April 17, 2007
Fests and events, 4/17.
"The Official Selection of the 60th edition of the Cannes Film Festival will be announced on Thursday, but some information has already been made public, including the selection of the Bruno Merle thriller Héros (Hero) as the opening film of Cannes' Critics' Week." Boyd van Hoeij has more at european-films.net.
"Only in 1970: America was falling apart, but a manic, overgrown 31-year-old kid from Brooklyn was having the greatest year of his professional life," writes J Hoberman in this week's cover story for the Voice. In a box office ranking that year, Elliot Gould "ranked just behind John Wayne - and ahead of the previous year's neophyte Dustin Hoffman, Lee Marvin, Jack Lemmon, and his new ex-wife Barbra Streisand. It was only a matter of time before this manic who's-he elbowed his way to the forefront of American popular mythology, assuming Humphrey Bogart's signature role of private eye Philip Marlowe in The Long Goodbye - Robert Altman's New Wave anti-noir, which opens Friday in a fresh 35mm print for a week-long run at Film Forum." Also, the week ahead for New Yorkers.
City of God, Carandiru and Lower City. "The guilty secret of these testosterone-fuelled films is that, with just a little imagination, they are really quite queer," writes Paul Julian Smith. But: "Brazil has a patchy record on gay rights. So this month's season of gay films being shown by London's Brazilian Contemporary Arts is all the more welcome."

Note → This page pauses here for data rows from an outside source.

-- ==== Sys2Proof/Certificates/Slice0/Obligations.lean ====
section
/-! DEFINITION. The statements for the provers. -/

section

open Sys2Proof Sys2Proof.Machine

/-! ### Steps, reset and start -/

/-- A step takes the command at the front of the queue and runs it on the rest. -/
def Obligations.StepRunsFrontCommand : Prop :=
  ∀ (c : Instr) (rest : List Instr) (s : State),
    step { s with pending := c :: rest } = exec c { s with pending := rest }

/-- On an empty queue a step is one tick of the 1 ms time base (the model's choice, logs 1 and 2, and log 25 for a lane whose
interval changes): every timer present counts one up to its limit, nothing else changes, and the expiries that are then due
are queued: those of the bays in ascending order, then those of the lanes. -/
def Obligations.EmptyQueueTicks : Prop :=
  ∀ s : State, s.pending = [] →
    ∃ t : State, step s = .next t ∧
      t = { s with now := s.now + 1, pending := t.pending, bays := t.bays, lanes := t.lanes } ∧
      (∀ b, t.bay b =
        { s.bay b with
          filter :=
            { (s.bay b).filter with
              window := (s.bay b).filter.window.map fun w =>
                { w with ms := if w.ms < (if w.level = .seated then 50 else 5) then w.ms + 1 else w.ms } }
          line := match (s.bay b).line with
            | .armed ms => .armed (if ms < 2000 then ms + 1 else ms)
            | .allow => .allow
            | .inhibit => .inhibit
          surveyTimer := (s.bay b).surveyTimer.map fun ms =>
            if ms < (s.bayCfg b).calib.period then ms + 1 else ms }) ∧
      (∀ l, t.lane l =
        { s.lane l with
          running := (s.lane l).running.map fun x =>
            { x with timer := x.timer.map fun ms => if ms < 25 then ms + 1 else ms }
          supplyTimer := (s.lane l).supplyTimer.map fun ms => if ms < 1000 then ms + 1 else ms }) ∧
      t.pending = allBays.flatMap t.bayExpiries ++ allLanes.flatMap t.laneExpiries ∧
      ∀ c, c ∈ t.pending ↔
        (∃ b w, c = .presenceWindowExpiry b ∧ (t.bay b).filter.window = some w ∧
          (if w.level = .seated then 50 else 5) ≤ w.ms) ∨
        (∃ b ms, c = .holdLimitExpiry b ∧ (t.bay b).line = .armed ms ∧ 2000 ≤ ms) ∨
        (∃ b ms, c = .surveyTimerExpiry b ∧ (t.bay b).surveyTimer = some ms ∧ (t.bayCfg b).calib.period ≤ ms ∧
          (t.bay b).wanted = false) ∨
        (∃ l x ms, c = .replyTimerExpiry l ∧ (t.lane l).running = some x ∧ x.timer = some ms ∧ 25 ≤ ms) ∨
        ∃ l ms, c = .supplyTimerExpiry l ∧ (t.lane l).supplyTimer = some ms ∧
          (1000 ≤ ms ∨ 10 ≤ ms ∧ WatchedClosely t l) ∧ (t.lane l).supplyDue = none

/-- POWER_ON and RESET_PIN begin a cold start in every device state: the volatile state takes its cold-start values, and the
store, the one-way area and the master keys stay. That the levels of the input pins stay is the model's reading (log 35), and
that the waiting commands stay is its choice (log 32). -/
def Obligations.ColdStartClears : Prop :=
  ∀ (s : State) (c : Instr), c = .powerOn ∨ c = .resetPin →
    ∃ t : State, exec c s = .next t ∧
      t.device = .starting ∧ t.save = .none ∧ t.restarting = false ∧ t.waiters = [] ∧
      t.writer.writing = none ∧ t.writer.dirty = Sections.empty ∧
      (∀ b, (t.bay b).phase = .off ∧ (t.bay b).slot = none ∧ (t.bay b).line = .inhibit ∧
        (t.bay b).filter = { level := .absent, window := none } ∧ (t.bay b).staged = none ∧
        (t.bay b).wanted = false ∧ (t.bay b).surveyTimer = none ∧ (t.bay b).due = none ∧ (t.bay b).counter = 0) ∧
      (∀ l, (t.lane l).running = none ∧ (t.lane l).lastServed = 3 ∧ (t.lane l).writeHold = false ∧
        (t.lane l).supplyTimer = none ∧ (t.lane l).supplyDue = none ∧ (t.lane l).lastSupply = none) ∧
      t.converter = none ∧ t.run = none ∧ (∀ site k, t.latchOf site k = none) ∧ (∀ lv : Level, t.service[lv] = none) ∧
      t.dozing = false ∧ t.status = .notReady ∧ t.requests = [] ∧ t.replies = [] ∧
      t.store = s.store ∧ t.oneWay = s.oneWay ∧ t.masterKeys = s.masterKeys ∧ t.raw = s.raw ∧ t.pfail = s.pfail ∧
      t.pending = s.pending

/-- The state right after reset is STARTING with the link status NOT_READY, and meets every invariant of the part. The
sections, the inputs and the empty command queue of that state are the model's choice (logs 7, 8, 32). -/
def Obligations.ResetMeetsInvariants : Prop :=
  State.reset.device = .starting ∧ State.reset.status = .notReady ∧ State.reset.pending = [] ∧
    PermitSafe State.reset ∧ AccountsBalanced State.reset ∧ QueuesBounded State.reset ∧ TableConsistent State.reset ∧
    SealHolds State.reset

/-- LOAD_COMPLETION in STARTING. With an answering store the device becomes RUNNING: intact sections are loaded, a lost one
takes its default and is written back, entries name no bay, enabled bays are VACANT with their filter started, every line
inhibits, and the policy obeys the one-way marks. Without an answer the device becomes FAULTED on the defaults. That the
command says which stored copies fail their check is the model's choice (log 6). -/
def Obligations.LoadCompletionStarts : Prop :=
  ∀ (s : State) (p c d : Bool), s.device = .starting → QuietUnlessRunning s → s.writer = Writer.cold → s.save = .none →
    (∃ t : State, exec (.loadCompletion true p c d) s = .next t ∧ t.device = .running ∧
      t.settings = (if c then Settings.factory else s.store.settings.getD Settings.factory) ∧
      t.policy =
        ((if p then Policy.strict s.oneWay else s.store.policy.getD (Policy.strict s.oneWay)).underMarks s.oneWay) ∧
      (s.oneWay.sealMark = true → t.policy.isSealed = true) ∧ t.policy.allowed &&& s.oneWay.revoked = 0 ∧
      (s.pfail = false →
        t.table = (((if d then none else s.store.table).filter tableShapeOk).getD []).map fun e => { e with bay := none }) ∧
      (∀ e ∈ t.table, e.bay = none) ∧
      (∀ b, if (t.bayCfg b).disabled then (t.bay b).phase = .off
        else (t.bay b).phase = .vacant ∧ (t.bay b).filter = Filter.start s.raw[b]) ∧
      (∀ b, (t.bay b).line = .inhibit ∧ (t.bay b).thresholds = (t.bayCfg b).stored) ∧
      (p || c || d → t.latchOf deviceSite Kind.storeFault.code ≠ none ∧ t.writer.writing ≠ none) ∧
      (s.pfail = true → s.restarting = false → t.save = .saving)) ∧
    ∃ t : State, exec (.loadCompletion false p c d) s = .next t ∧ t.device = .faulted ∧ t.settings = Settings.factory ∧
      t.policy = (Policy.strict s.oneWay).underMarks s.oneWay ∧ t.policy.isSealed = true ∧ t.table = [] ∧
      (∀ b, (t.bay b).phase = .off ∧ (t.bay b).line = .inhibit) ∧
      t.latchOf deviceSite Kind.storeFault.code ≠ none ∧ t.store = s.store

Jerry Lentz attended Sunday's screening of Jon Jost's La Lunga Ombra in LA and notes that, though a "heated debate broke out in the Q&A after the film," Jost also managed to say "things that hurt me. Not the political stuff, but things like, 'There is absolutely no market for my films' and 'I've barely made a living as a filmmaker' and 'When I submit a film to a festival, one that liked me in the past, they go, 'Ehh, sorry."'" But then he sold some DVDs. A lot of DVDs. Jerry: "If he can sell $3000 worth of DVDs at every screening, that sounds to me like some kind of demand."
For Hollywood Bitchslap, Dan Lybarger previews the Robert Altman Film Festival in Kansas City, April 27 through 29.
At indieWIRE, Hugo Perez has a fine overview of the just-wrapped Full Frame Documentary Film Festival.